Frehley decidiu continuar a calmaria na faixa seguinte e sétima do álbum, "I’m In Need Of Love". Apesar de ter alguns momentos de elevação vocal, o ritmo permanece o mesmo pela maior parte do tempo. A repetição remete à "Ozone", mas em menor escala. O baixo, tocado por Will Lee, da banda do programa do ex-apresentador David Letterman, fica tímido no começo mas aos poucos vai se soltando, com algumas improvisações, até que ele se liberta completamente durante o solo. A bateria de Anton Fig também entra mais em evidência nesse momento. Por mais que não pareça, "I’m In Need Of Love" traz o melhor de todos os envolvidos no projeto e estampa a sinergia de Ace com os outros músicos.
A penúltima faixa do projeto e a única com créditos de composição atribuídos ao baterista, Anton Fig, além de Frehley. Apesar do nome ser comumente associado ao surfe, "Wiped Out" apenas ameaça um tom voltado para o estilo. As estrofes e o refrão nem parecem ser da mesma composição. Os versos são mais agudos e constantes, subindo mais na escala tonal até que terminam no refrão pesado e com a sutileza de uma tesoura de aço. Essa dualidade em uma composição única não é muito comum, o que pode contribuir para a estranheza diante da primeira ouvida. Mas do mesmo jeito que é diferente, é absolutamente viciante. A quebra que o refrão traz é um deleite para os fãs de hard rock, que no caso, seria a audiência inteira de Ace Frehley e do Kiss.

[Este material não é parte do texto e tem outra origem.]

/-- R180: the random waveform draws one step of PRNG_B (of PRNG_A when shared) at phase 0, modulo the
depth, and holds the value at every other phase. -/
def Obligations.LfoRandomDrawsAtPhaseZero : Prop :=
  ∀ (s : State) (F D p : Nat), s.lfoFreq ≠ 0 → s.lfoWave = 7 →
    F = s.lfoFreq.toNat → D = s.lfoDepth.toNat →
    p = (if F ≤ s.lfoPhase.toNat then 0 else s.lfoPhase.toNat) →
    (p = 0 → ∀ (g : BitVec 16) (v : Nat),
      g = prngNext (if s.cfg.prngShared then s.prngA else s.prngB) →
      v = (if D = 0 then 0 else g.toNat % D) →
      exec .lfostep s = .next { s with
        prngA := if s.cfg.prngShared then g else s.prngA
        prngB := if s.cfg.prngShared then s.prngB else g
        lfoValue := BitVec.ofNat 8 v
        lfoInd := decide (0 < F >>> 1)
        lfoPhase := if F ≤ 1 then 0 else 1
        resp := BitVec.ofNat 16 v }) ∧
    (p ≠ 0 → exec .lfostep s = .next { s with
      lfoInd := decide (p < F >>> 1)
      lfoPhase := if F ≤ p + 1 then 0 else BitVec.ofNat 8 (p + 1)
      resp := s.lfoValue.setWidth 16 })

/-- R181, R180: the computed waveforms never exceed LFO_DEPTH, and a fresh draw stays below a nonzero
LFO_DEPTH. -/
def Obligations.LfoValueStaysWithinDepth : Prop :=
  ∀ s : State, ∃ t, exec .lfostep s = .next t ∧
    (s.lfoWave ≠ 7 → t.lfoValue.toNat ≤ s.lfoDepth.toNat) ∧
    (s.lfoWave = 7 → s.lfoFreq ≠ 0 → s.lfoPhase = 0 → s.lfoDepth ≠ 0 →
      t.lfoValue.toNat < s.lfoDepth.toNat)

/-- R184: the source's properties of the triangle, and where they hold. -/
def Obligations.TrianglePropertiesAndTheirLimits : Prop :=
  ∀ (s : State) (F D d : Nat), F = s.lfoFreq.toNat → D = s.lfoDepth.toNat → F ≠ 0 →
    s.lfoWave = 0 → d = D * 256 / F → s.lfoDelta.toNat = d →
    ∃ t, exec .lfostep s = .next t ∧
      (s.lfoPhase = 0 → 2 ≤ F → t.lfoValue = 0) ∧
      (F = 1 → t.lfoValue = s.lfoDepth) ∧
      (2 ≤ F → s.lfoPhase.toNat = F - 1 → t.lfoValue.toNat = (2 * d) >>> 8) ∧
      (2 ≤ F → s.lfoPhase.toNat = F / 2 →
        (t.lfoValue = s.lfoDepth ↔ D ≤ ((F - F / 2) * 2 * d) >>> 8))

/-- R274: without sharing, PRNG_A has no effect on LFOSTEP and PRNG_B none on NOISE and ATICK; with
sharing, the draw is made from PRNG_A. -/
def Obligations.GeneratorsAreIndependentUnlessShared : Prop :=
  ∀ (s : State) (v : BitVec 16),
    (s.cfg.prngShared = false →
      (∃ t, exec .lfostep s = .next t ∧
        exec .lfostep { s with prngA := v } = .next { t with prngA := v }) ∧
      (∃ t, exec .noise s = .next t ∧
        exec .noise { s with prngB := v } = .next { t with prngB := v }) ∧
      ∀ t, exec .atick s = .next t →
        exec .atick { s with prngB := v } = .next { t with prngB := v }) ∧
    (s.cfg.prngShared = true → s.lfoFreq ≠ 0 → s.lfoWave = 7 → s.lfoPhase = 0 →
      ∃ t u, exec .noise s = .next u ∧ exec .lfostep s = .next t ∧ t.prngA = u.prngA ∧
        t.prngB = s.prngB)

/-! ## The envelope -/

/-- R190, R191, R192: one envelope step, at the phase before it advances (0 where the phase is not below
ENV_FREQ); with ENV_FREQ = 0 the gate is 1. -/
def Obligations.EnvelopeStepGates : Prop :=
  ∀ s : State,
    (s.envFreq = 0 → exec .envstep s = .next { s with envPhase := 0, envGate := true, resp := 1 }) ∧
    (s.envFreq ≠ 0 → ∀ p : Nat,
      p = (if s.envFreq.toNat ≤ s.envPhase.toNat then 0 else s.envPhase.toNat) →
      exec .envstep s = .next { s with
        envGate := decide (p ≤ s.envWidth.toNat)
        envPhase := if s.envFreq.toNat ≤ p + 1 then 0 else BitVec.ofNat 8 (p + 1)
        resp := if p ≤ s.envWidth.toNat then 1 else 0 })

/-- R193: over one period from phase 0 the gate is 1 at phases 0..W and 0 after them, that is for
min(W, E - 1) + 1 steps, and the phase is 0 again. -/
def Obligations.EnvelopeGateOverOnePeriod : Prop :=
  ∀ (s : State) (ws : List Word) (E W : Nat), E = s.envFreq.toNat → W = s.envWidth.toNat → 0 < E →
    s.envPhase = 0 → s.port = List.replicate E 0x31000000#32 ++ ws →
    (∀ p, p < E → ∃ u, runSteps (p + 1) s = .next u ∧ u.envGate = decide (p ≤ W)) ∧
    (∃ t, runSteps E s = .next t ∧ t.envPhase = 0 ∧ t.port = ws) ∧
    ((List.range E).filter fun p => decide (p ≤ W)).length = min W (E - 1) + 1

/-! ## The pitch resolver and the control tick -/

/-- R160, R162: RESOLVE computes the exact value, keeps its low 16 bits as PERIOD, clears COUNT where
the period changed to a value below it, and writes nothing else. -/
def Obligations.ResolveProgramsThePeriod : Prop :=
  ∀ (s : State) (v : Int) (n : BitVec 16),
    v = (if s.ext then (s.pitch.toNat : Int) - 4 * s.lfoValue.toNat
      else 200 + 4 * ((s.pitch.toNat : Int) - s.lfoValue.toNat)) →
    n = BitVec.ofInt 16 v →
    exec .resolve s = .next { s with
      period := n
      count := if n = s.period then s.count
        else if n.toNat < s.count.toNat then 0 else s.count
      rangeErr := s.rangeErr || decide (v < 0 ∨ 0xFFFF < v)
      resp := n }

/-- R161: RANGE_ERR is set exactly where the exact value leaves 0..0xFFFF, and when that is for each
formula; the period is the value modulo 2^16. -/
def Obligations.RangeErrorExactlyOutsideSixteenBits : Prop :=
  ∀ s : State, ∃ t, exec .resolve s = .next t ∧
    (s.ext = true →
      ((s.pitch.toNat < 4 * s.lfoValue.toNat → t.rangeErr = true) ∧
        (¬s.pitch.toNat < 4 * s.lfoValue.toNat → t.rangeErr = s.rangeErr)) ∧
      ((t.period.toNat : Int) = ((s.pitch.toNat : Int) - 4 * s.lfoValue.toNat) % 65536)) ∧
    (s.ext = false →
      (((s.pitch.toNat + 50 < s.lfoValue.toNat ∨ s.lfoValue.toNat + 16333 < s.pitch.toNat) →
          t.rangeErr = true) ∧
        (¬(s.pitch.toNat + 50 < s.lfoValue.toNat ∨ s.lfoValue.toNat + 16333 < s.pitch.toNat) →
          t.rangeErr = s.rangeErr)) ∧
      ((t.period.toNat : Int) =
        (200 + 4 * ((s.pitch.toNat : Int) - s.lfoValue.toNat)) % 65536))

/-- R164: resolving to the period already held resets no counter, and resolving again changes
nothing. -/
def Obligations.ResolvingTheSamePeriodKeepsTheCount : Prop :=
  ∀ s : State, ∃ t, exec .resolve s = .next t ∧ (t.period = s.period → t.count = s.count) ∧
    exec .resolve t = .next t

/-- R163: CTICK is the LFO step, the envelope step and the resolver in that order; the first two may be
exchanged. -/
def Obligations.CtickIsLfoEnvelopeResolve : Prop :=
  ∀ s : State, ∃ a b t, exec .lfostep s = .next a ∧ exec .envstep a = .next b ∧
    exec .resolve b = .next t ∧ exec .ctick s = .next t ∧
    ∃ a' b', exec .envstep s = .next a' ∧ exec .lfostep a' = .next b' ∧ exec .resolve b' = .next t

/-! ## Note events -/

/-- R229, R227: NOTEON, its words, and that a word with its OP and another bit set performs `reject()`. -/
def Obligations.NoteonStartsTheNote : Prop :=
  (∀ (s : State) (n : BitVec 7),
    exec (.noteon n) s = .next { s with
      ext := true
      noteOn := true
      lastNote := n
      pitch := s.cfg.notePeriod.get (Fin.ofNat 128 n.toNat)
      resp := 0 }) ∧
  (∀ n : BitVec 7, decode (0x40000000#32 + n.setWidth 32) = .ok (.noteon n)) ∧
  ∀ w : Word, w.toNat / 16777216 = 0x40 → w.toNat % 16777216 / 128 ≠ 0 →
    ∀ (s : State) (ws : List Word), s.port = w :: ws →
      step s = .next { s with port := ws, cmdErr := true, resp := 0 }

/-- R230: NOTEOFF, its words, and that a word with its OP and another bit set performs `reject()`. -/
def Obligations.NoteoffEndsTheMatchingNote : Prop :=
  (∀ (s : State) (n : BitVec 7),
    (n = s.lastNote → exec (.noteoff n) s = .next { s with ext := true, noteOn := false, resp := 0 }) ∧
    (n ≠ s.lastNote → exec (.noteoff n) s = .next { s with ext := true, resp := 0 })) ∧
  (∀ n : BitVec 7, decode (0x41000000#32 + n.setWidth 32) = .ok (.noteoff n)) ∧
  ∀ w : Word, w.toNat / 16777216 = 0x41 → w.toNat % 16777216 / 128 ≠ 0 →
    ∀ (s : State) (ws : List Word), s.port = w :: ws →
      step s = .next { s with port := ws, cmdErr := true, resp := 0 }

/-- R231: STOP, its word, and that any other word with its OP performs `reject()`. -/
def Obligations.StopClearsNoteOn : Prop :=
  (∀ s : State, exec .stop s = .next { s with ext := true, noteOn := false, resp := 0 }) ∧
  decode 0x42000000#32 = .ok .stop ∧
  ∀ w : Word, w.toNat / 16777216 = 0x42 → w ≠ 0x42000000#32 →
    ∀ (s : State) (ws : List Word), s.port = w :: ws →
      step s = .next { s with port := ws, cmdErr := true, resp := 0 }

end
end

"Fractured Mirror" chega sorrateiramente para encerrar o álbum. A faixa mostra mais ideias da mente de Frehley, deixando quase impossível adivinhar a rota que o Spaceman pode escolher com o rumo da melodia. Os sinos de início não combinam com o sintetizador que vem em seguida, o baixo galopante e o resto dos instrumentos começam a abafar a bateria, até que um segundo sintetizador aparece e aumenta a intensidade geral. Ace realmente construiu uma estrutura dramática nos instrumentos, mas tudo isso para começar a acalmar até restar somente o violão. Tudo o que os instrumentos (que são vários) começam a mostrar, um por um, não conclui em nenhum encerramento épico ou algo estrondoso. Apenas se mantém firme, até o fade out. A música não é ruim ou decepcionante, mas com tudo o que os instrumentos constroem, parece que Frehley poderia ter terminado essa melodia de outra maneira. O ápice ser o segundo sintetizador parece algo que o Nine Inch Nails faria, quase como um proto-industrial, de certa maneira.
Por mais que não seja perfeito, "Ace Frehley" continua sendo não só o melhor álbum dos solos de 1978, como também mostra a força criativa do guitarrista como um músico completo e a sua capacidade como artista solo. O que Ace fez neste projeto foi o básico, o famoso arroz e feijão, só que muito bem feito. Ele acabou se distanciando das características negativas que atingiram os outros três integrantes do Kiss como um vírus: a mesmice de Paul Stanley, o ‘fantástico mundo’ de Gene Simmons e a teimosia de Peter Criss em achar que é capaz de compor ótimas músicas de R&B, disco e boogie rock. A carreira solo de Ace pós-Kiss seria completamente diferente sem este álbum, que deu a confiança que ele precisava e, acima de tudo, provou para Stanley e Simmons que eles não eram as únicas mentes criativas do grupo.
Nota final: 8/10
Tracklist:
1- Rip It Out
2- Speedin’ Back To My Baby
3- Snow Blind
4- Ozone
5- What’s On Your Mind?
6- New York Groove (original pelo Hello)
7- I’m In Need Of Love
8- Wiped-Out
9- Fractured Mirror
Créditos:
Ace Frehley - Vocais, Guitarras, Sintetizadores e Baixo
Anton Fig - Bateria e Percussão
Will Lee - Baixo em "Ozone", "I’m In Need Of Love" e "Wiped-Out"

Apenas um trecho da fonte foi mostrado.